Extracted records:

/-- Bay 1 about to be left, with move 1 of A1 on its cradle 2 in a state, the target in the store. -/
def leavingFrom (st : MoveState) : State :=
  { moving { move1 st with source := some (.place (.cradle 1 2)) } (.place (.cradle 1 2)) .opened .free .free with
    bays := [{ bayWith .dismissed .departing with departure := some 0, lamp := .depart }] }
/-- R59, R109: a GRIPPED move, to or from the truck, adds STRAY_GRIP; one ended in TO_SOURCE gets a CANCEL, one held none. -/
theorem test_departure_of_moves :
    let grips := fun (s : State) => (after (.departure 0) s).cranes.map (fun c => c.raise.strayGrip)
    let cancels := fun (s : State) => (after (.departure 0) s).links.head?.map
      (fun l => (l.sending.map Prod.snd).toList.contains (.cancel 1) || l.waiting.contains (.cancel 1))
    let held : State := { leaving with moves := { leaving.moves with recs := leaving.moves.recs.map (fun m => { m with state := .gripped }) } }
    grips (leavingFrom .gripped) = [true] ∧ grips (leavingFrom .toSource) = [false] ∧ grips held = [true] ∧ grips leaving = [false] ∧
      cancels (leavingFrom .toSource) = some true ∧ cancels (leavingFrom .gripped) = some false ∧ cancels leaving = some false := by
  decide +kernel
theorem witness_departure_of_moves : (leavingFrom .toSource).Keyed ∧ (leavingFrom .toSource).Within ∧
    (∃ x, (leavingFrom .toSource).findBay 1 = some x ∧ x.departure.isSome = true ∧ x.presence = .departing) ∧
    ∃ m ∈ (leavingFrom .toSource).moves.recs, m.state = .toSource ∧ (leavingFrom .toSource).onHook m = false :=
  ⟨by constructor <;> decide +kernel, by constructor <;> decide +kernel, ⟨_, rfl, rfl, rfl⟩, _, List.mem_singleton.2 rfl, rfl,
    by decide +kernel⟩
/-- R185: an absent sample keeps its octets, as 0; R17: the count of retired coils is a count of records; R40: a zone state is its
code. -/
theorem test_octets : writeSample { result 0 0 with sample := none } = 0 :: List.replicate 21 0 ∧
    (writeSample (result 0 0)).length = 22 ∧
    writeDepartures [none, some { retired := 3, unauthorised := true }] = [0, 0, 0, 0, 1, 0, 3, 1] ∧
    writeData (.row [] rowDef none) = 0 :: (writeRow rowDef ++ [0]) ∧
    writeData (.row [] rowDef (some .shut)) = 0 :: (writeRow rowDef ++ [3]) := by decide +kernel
* * *
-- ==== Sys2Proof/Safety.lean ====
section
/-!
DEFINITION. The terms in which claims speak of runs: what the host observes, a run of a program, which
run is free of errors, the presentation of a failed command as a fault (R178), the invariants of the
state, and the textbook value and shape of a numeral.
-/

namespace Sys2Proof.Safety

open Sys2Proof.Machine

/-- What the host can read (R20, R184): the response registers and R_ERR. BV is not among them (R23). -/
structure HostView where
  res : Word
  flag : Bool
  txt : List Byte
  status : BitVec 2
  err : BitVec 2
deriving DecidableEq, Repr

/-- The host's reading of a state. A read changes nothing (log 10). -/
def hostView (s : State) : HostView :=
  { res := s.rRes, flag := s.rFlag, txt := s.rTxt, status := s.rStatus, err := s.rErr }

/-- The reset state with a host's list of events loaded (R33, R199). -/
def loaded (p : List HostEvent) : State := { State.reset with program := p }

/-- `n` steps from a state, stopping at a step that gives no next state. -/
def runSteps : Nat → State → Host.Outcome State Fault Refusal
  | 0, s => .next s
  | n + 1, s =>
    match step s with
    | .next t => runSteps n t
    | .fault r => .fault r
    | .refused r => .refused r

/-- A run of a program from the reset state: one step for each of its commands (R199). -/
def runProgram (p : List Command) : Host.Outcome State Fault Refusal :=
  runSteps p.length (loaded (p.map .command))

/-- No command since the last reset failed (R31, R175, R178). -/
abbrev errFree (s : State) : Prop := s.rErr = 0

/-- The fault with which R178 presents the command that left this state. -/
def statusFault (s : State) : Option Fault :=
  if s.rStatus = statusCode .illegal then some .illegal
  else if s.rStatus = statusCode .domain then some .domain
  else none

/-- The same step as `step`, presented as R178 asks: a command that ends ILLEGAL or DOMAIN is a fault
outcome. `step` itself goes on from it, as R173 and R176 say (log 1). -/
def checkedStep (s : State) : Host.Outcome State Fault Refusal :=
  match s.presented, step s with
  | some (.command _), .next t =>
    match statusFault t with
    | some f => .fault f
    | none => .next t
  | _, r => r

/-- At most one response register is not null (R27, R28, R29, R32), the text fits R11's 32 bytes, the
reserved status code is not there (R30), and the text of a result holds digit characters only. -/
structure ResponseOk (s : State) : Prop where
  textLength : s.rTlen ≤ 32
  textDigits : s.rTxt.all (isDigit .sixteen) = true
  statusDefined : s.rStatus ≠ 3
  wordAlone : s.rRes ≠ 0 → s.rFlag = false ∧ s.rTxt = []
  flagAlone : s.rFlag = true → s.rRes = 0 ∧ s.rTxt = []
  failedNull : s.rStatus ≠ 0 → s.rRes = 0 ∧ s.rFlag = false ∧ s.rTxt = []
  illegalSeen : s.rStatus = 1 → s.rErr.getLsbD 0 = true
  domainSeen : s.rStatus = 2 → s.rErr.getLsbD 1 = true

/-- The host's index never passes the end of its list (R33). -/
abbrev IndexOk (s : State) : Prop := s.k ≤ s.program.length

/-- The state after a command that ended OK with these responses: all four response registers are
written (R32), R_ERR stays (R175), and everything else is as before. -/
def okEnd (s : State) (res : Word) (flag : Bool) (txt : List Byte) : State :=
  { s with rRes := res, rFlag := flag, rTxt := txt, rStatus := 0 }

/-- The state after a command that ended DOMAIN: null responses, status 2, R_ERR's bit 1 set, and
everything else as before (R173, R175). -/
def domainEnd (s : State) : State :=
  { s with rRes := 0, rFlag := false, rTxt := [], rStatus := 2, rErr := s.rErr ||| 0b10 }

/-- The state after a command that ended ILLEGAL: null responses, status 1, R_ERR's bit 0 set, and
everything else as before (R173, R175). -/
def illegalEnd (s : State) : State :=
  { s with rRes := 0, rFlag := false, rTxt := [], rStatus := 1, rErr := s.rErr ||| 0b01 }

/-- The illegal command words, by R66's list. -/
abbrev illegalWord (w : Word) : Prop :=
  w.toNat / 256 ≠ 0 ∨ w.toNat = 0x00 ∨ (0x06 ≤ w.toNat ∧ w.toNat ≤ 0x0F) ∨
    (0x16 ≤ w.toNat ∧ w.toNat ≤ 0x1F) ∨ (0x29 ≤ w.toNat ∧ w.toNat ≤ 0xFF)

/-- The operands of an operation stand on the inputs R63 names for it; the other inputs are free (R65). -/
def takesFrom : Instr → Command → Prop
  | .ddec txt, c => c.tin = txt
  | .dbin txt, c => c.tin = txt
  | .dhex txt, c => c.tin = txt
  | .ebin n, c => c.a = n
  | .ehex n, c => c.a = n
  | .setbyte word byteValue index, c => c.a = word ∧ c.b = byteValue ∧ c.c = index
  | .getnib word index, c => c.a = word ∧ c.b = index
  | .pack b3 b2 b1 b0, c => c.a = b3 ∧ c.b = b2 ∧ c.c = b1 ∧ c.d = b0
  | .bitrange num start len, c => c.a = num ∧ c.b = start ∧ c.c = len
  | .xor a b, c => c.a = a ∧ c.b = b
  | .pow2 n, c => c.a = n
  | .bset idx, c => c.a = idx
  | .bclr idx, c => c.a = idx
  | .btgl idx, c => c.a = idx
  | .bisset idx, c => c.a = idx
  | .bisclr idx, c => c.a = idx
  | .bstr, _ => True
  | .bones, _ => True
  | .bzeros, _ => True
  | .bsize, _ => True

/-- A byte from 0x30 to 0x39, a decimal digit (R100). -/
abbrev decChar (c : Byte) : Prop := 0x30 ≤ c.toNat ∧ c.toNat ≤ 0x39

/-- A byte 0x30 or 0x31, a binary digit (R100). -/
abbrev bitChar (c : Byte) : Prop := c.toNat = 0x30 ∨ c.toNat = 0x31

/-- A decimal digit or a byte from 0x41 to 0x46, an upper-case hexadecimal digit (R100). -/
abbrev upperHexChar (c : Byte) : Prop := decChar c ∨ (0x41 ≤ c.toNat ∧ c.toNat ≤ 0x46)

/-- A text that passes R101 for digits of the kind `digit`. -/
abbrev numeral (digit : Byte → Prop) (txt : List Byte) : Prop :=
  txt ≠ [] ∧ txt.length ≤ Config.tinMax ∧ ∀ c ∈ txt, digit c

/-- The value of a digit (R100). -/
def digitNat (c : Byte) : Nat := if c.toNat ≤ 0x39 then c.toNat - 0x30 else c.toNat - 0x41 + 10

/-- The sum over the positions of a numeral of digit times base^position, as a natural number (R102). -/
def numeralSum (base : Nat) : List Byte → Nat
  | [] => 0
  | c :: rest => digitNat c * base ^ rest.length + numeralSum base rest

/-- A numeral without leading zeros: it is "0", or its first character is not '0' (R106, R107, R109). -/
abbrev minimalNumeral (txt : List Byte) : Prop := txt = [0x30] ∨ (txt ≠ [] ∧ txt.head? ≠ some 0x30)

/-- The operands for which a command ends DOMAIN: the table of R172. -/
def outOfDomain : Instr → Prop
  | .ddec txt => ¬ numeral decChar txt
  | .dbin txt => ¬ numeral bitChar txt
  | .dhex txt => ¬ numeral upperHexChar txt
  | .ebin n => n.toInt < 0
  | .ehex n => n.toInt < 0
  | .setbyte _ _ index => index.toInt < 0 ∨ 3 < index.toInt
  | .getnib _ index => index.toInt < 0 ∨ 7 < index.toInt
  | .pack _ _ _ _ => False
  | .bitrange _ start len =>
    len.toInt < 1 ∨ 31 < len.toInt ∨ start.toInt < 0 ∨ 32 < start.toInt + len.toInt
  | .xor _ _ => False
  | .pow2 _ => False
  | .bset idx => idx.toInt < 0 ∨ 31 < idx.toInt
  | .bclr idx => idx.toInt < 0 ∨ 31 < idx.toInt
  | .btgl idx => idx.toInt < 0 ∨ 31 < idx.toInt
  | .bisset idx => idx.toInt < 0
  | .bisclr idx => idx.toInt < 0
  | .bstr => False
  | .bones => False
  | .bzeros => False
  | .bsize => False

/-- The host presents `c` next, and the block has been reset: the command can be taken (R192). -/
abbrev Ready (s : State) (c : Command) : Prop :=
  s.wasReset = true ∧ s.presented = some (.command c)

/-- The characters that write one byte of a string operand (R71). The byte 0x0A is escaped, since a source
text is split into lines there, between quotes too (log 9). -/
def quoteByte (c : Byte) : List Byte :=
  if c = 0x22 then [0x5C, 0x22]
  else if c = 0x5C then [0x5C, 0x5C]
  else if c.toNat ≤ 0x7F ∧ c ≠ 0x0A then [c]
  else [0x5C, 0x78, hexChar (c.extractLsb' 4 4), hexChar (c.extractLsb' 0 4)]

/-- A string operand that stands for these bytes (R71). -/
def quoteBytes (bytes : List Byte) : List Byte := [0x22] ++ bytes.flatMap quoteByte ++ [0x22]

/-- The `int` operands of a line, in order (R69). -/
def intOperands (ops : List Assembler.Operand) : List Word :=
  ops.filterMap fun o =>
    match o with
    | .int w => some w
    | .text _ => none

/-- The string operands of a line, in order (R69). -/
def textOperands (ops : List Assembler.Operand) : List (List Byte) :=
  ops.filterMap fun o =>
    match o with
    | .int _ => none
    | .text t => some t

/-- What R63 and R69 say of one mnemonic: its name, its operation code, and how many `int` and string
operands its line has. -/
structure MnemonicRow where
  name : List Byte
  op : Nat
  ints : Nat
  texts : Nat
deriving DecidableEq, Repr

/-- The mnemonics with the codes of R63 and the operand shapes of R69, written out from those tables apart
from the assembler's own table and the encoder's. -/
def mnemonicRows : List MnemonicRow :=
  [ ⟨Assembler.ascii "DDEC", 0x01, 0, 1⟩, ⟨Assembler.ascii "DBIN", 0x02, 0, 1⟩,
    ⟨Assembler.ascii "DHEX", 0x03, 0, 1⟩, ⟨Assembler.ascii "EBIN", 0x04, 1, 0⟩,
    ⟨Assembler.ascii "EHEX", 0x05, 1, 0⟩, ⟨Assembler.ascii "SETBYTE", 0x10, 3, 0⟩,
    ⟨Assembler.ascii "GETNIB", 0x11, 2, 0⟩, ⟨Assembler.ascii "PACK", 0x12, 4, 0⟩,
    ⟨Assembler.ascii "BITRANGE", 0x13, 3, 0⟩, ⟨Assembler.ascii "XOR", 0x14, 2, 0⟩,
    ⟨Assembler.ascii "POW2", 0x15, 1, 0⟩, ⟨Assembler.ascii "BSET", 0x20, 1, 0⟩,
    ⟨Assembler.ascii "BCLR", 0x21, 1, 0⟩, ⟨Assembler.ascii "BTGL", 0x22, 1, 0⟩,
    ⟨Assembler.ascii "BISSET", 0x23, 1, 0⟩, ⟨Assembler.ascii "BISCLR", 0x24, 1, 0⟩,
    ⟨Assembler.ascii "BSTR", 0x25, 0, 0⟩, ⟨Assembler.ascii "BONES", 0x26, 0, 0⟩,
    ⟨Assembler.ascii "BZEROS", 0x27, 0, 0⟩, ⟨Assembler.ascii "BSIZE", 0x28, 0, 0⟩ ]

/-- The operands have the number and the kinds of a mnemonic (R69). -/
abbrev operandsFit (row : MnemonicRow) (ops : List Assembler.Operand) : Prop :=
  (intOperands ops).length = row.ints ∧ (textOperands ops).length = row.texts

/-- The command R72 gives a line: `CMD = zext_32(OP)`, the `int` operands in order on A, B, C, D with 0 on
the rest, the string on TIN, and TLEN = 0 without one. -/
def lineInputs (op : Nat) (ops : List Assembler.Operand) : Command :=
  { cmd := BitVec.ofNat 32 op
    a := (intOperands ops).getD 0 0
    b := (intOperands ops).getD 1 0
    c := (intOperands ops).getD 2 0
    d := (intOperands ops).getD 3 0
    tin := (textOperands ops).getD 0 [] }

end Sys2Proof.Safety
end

What is being asked:
Copy only this part of the entries above: the line with "(0x16 ≤ w.toNat", the line with "numeralSum base rest", and the lines between, all exactly as written.

Task response:
    (0x16 ≤ w.toNat ∧ w.toNat ≤ 0x1F) ∨ (0x29 ≤ w.toNat ∧ w.toNat ≤ 0xFF)

/-- The operands of an operation stand on the inputs R63 names for it; the other inputs are free (R65). -/
def takesFrom : Instr → Command → Prop
  | .ddec txt, c => c.tin = txt
  | .dbin txt, c => c.tin = txt
  | .dhex txt, c => c.tin = txt
  | .ebin n, c => c.a = n
  | .ehex n, c => c.a = n
  | .setbyte word byteValue index, c => c.a = word ∧ c.b = byteValue ∧ c.c = index
  | .getnib word index, c => c.a = word ∧ c.b = index
  | .pack b3 b2 b1 b0, c => c.a = b3 ∧ c.b = b2 ∧ c.c = b1 ∧ c.d = b0
  | .bitrange num start len, c => c.a = num ∧ c.b = start ∧ c.c = len
  | .xor a b, c => c.a = a ∧ c.b = b
  | .pow2 n, c => c.a = n
  | .bset idx, c => c.a = idx
  | .bclr idx, c => c.a = idx
  | .btgl idx, c => c.a = idx
  | .bisset idx, c => c.a = idx
  | .bisclr idx, c => c.a = idx
  | .bstr, _ => True
  | .bones, _ => True
  | .bzeros, _ => True
  | .bsize, _ => True

/-- A byte from 0x30 to 0x39, a decimal digit (R100). -/
abbrev decChar (c : Byte) : Prop := 0x30 ≤ c.toNat ∧ c.toNat ≤ 0x39

/-- A byte 0x30 or 0x31, a binary digit (R100). -/
abbrev bitChar (c : Byte) : Prop := c.toNat = 0x30 ∨ c.toNat = 0x31

/-- A decimal digit or a byte from 0x41 to 0x46, an upper-case hexadecimal digit (R100). -/
abbrev upperHexChar (c : Byte) : Prop := decChar c ∨ (0x41 ≤ c.toNat ∧ c.toNat ≤ 0x46)

/-- A text that passes R101 for digits of the kind `digit`. -/
abbrev numeral (digit : Byte → Prop) (txt : List Byte) : Prop :=
  txt ≠ [] ∧ txt.length ≤ Config.tinMax ∧ ∀ c ∈ txt, digit c

/-- The value of a digit (R100). -/
def digitNat (c : Byte) : Nat := if c.toNat ≤ 0x39 then c.toNat - 0x30 else c.toNat - 0x41 + 10

/-- The sum over the positions of a numeral of digit times base^position, as a natural number (R102). -/
def numeralSum (base : Nat) : List Byte → Nat
  | [] => 0
  | c :: rest => digitNat c * base ^ rest.length + numeralSum base rest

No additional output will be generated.